------ Exercise material

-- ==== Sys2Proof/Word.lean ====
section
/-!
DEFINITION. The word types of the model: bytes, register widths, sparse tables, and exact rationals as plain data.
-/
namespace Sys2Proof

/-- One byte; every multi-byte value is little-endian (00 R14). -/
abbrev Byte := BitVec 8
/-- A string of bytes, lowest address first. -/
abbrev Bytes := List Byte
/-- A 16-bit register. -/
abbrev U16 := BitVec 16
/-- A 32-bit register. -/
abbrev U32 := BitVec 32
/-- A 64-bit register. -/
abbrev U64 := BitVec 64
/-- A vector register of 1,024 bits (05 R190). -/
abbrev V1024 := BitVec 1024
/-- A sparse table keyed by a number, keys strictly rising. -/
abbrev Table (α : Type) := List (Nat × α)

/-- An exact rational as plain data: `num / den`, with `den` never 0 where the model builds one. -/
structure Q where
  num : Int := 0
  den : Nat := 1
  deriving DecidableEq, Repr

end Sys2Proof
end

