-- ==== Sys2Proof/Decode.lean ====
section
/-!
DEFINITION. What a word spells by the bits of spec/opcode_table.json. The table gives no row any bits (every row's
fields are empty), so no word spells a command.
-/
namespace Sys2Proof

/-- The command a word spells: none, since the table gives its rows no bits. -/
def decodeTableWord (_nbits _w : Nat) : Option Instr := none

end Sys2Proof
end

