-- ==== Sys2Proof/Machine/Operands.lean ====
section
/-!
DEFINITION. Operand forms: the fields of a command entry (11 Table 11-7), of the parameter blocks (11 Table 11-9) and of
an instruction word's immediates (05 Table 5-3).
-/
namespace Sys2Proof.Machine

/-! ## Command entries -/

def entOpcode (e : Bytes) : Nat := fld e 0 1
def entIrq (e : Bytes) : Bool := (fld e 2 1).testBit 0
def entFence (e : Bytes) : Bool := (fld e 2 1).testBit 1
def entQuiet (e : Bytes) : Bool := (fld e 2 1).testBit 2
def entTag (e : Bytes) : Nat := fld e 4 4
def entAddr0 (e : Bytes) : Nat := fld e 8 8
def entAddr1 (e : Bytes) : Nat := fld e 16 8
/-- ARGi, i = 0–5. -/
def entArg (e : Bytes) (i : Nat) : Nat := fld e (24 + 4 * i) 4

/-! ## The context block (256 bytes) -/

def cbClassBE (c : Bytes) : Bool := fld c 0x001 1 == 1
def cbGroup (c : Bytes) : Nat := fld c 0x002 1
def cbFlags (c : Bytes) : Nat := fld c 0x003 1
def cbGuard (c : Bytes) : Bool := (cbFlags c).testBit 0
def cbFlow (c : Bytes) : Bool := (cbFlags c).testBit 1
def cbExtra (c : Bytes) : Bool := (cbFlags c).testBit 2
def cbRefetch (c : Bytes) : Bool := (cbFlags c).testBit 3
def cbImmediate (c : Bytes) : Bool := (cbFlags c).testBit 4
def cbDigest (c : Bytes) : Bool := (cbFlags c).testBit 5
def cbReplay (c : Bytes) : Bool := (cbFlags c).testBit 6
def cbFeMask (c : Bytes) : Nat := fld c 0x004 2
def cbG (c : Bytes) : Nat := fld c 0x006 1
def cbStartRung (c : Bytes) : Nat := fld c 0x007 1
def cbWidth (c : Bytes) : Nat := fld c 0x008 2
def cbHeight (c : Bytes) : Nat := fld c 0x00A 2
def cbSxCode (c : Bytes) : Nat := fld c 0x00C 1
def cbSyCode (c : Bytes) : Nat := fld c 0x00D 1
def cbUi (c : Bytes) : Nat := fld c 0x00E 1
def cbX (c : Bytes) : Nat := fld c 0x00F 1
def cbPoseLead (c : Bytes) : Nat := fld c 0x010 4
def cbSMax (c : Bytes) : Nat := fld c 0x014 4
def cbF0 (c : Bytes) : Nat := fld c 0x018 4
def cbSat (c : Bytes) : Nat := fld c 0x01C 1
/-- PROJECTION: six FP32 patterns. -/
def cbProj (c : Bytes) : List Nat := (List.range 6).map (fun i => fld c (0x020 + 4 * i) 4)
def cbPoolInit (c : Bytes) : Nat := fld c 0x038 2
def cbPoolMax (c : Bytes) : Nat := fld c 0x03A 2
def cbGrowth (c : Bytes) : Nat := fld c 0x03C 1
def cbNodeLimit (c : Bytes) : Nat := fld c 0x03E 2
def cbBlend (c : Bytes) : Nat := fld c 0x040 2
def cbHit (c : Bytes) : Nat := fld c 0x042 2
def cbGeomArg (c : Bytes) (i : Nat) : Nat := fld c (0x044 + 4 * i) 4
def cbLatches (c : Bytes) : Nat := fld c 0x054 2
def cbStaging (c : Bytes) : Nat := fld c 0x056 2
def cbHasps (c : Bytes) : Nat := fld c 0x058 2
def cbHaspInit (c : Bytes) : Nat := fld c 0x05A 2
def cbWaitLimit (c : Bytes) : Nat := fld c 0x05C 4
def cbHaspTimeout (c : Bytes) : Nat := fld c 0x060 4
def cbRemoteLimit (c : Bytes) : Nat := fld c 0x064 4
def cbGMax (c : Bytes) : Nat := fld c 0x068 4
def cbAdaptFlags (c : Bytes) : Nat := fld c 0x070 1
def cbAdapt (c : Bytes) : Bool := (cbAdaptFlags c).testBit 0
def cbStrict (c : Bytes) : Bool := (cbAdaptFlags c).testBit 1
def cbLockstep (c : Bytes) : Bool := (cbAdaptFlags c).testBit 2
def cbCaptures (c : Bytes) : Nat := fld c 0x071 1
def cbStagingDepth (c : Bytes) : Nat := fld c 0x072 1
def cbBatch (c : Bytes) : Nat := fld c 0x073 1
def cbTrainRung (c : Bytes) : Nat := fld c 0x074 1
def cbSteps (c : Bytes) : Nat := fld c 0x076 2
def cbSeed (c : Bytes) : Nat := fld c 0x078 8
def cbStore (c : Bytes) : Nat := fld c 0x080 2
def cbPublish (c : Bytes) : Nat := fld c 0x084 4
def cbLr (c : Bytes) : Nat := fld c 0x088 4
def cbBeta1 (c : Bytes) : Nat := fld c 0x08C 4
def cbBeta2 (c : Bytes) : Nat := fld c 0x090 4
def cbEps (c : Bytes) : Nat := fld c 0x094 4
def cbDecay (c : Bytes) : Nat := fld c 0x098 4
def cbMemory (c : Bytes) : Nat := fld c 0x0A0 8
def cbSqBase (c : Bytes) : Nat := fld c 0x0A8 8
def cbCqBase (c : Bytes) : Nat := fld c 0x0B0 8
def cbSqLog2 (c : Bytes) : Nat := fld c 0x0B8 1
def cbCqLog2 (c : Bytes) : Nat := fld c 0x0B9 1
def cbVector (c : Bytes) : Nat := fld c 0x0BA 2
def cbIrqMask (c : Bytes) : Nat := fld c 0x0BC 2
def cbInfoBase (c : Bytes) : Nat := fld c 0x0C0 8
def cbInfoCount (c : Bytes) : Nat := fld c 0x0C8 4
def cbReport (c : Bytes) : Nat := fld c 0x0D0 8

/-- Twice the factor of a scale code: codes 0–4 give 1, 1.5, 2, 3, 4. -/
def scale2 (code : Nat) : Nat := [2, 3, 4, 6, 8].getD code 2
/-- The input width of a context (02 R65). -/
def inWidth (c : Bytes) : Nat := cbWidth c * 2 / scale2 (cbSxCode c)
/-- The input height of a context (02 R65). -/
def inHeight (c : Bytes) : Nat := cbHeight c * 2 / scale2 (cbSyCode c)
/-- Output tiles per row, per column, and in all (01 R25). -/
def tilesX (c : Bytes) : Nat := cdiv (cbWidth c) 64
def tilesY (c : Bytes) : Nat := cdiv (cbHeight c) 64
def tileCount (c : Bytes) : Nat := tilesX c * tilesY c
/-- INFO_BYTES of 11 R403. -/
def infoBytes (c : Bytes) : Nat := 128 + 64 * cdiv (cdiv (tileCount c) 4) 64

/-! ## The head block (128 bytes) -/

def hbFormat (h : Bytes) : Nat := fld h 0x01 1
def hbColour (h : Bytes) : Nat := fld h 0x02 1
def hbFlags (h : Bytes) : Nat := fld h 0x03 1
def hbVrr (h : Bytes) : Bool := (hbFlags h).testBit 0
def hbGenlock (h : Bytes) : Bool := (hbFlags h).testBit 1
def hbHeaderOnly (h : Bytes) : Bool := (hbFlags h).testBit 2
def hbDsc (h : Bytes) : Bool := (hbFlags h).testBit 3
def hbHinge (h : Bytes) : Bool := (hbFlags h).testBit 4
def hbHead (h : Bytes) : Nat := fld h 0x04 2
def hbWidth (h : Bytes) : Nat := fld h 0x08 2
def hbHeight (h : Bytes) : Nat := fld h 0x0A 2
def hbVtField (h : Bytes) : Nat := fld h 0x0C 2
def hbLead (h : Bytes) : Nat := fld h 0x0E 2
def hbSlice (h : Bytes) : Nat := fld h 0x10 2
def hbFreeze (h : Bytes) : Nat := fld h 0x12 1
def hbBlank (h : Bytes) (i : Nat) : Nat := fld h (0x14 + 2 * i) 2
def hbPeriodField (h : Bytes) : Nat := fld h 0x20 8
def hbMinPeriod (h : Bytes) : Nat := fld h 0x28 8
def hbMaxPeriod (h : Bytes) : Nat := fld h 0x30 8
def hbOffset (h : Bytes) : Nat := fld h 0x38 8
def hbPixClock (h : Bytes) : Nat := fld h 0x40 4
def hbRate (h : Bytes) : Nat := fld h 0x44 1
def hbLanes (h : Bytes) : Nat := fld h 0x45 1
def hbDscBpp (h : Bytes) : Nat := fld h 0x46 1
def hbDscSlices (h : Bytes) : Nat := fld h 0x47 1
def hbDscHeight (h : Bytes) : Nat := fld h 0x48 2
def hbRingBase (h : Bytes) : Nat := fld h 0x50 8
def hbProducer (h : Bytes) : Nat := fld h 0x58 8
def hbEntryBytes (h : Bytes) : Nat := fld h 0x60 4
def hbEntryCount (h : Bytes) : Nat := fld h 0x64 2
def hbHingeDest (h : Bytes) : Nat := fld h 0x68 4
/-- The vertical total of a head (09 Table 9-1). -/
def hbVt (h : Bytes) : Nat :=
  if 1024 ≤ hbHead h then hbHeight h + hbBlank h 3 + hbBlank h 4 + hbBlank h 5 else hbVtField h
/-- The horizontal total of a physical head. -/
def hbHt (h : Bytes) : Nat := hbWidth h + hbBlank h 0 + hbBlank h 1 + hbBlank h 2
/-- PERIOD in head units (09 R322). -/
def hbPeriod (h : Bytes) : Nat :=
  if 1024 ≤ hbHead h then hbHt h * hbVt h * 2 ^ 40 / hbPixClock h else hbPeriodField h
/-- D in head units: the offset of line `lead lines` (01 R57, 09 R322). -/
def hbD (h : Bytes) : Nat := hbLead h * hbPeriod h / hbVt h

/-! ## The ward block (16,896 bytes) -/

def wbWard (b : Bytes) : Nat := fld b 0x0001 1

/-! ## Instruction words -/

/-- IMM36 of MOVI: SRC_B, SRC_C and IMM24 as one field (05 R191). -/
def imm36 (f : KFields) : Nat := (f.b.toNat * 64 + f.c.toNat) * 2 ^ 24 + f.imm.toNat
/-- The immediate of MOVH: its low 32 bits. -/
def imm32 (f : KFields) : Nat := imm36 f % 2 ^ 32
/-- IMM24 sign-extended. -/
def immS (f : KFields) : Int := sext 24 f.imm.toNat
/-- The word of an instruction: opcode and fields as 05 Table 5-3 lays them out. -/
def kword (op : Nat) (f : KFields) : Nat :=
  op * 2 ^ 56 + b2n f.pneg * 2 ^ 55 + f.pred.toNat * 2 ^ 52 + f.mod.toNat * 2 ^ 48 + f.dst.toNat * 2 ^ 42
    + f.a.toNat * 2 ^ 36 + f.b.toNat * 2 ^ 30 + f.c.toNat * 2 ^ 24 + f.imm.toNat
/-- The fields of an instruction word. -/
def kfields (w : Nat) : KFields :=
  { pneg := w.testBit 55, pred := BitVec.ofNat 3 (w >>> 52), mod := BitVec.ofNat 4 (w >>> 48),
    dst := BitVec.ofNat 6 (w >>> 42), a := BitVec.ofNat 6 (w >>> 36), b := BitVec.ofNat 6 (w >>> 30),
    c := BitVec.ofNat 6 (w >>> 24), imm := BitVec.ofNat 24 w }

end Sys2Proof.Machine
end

------------

■ Exercise prompt
For every line in the records above that holds "units", add one, and report the sum alone.

■ Result for this exercise
2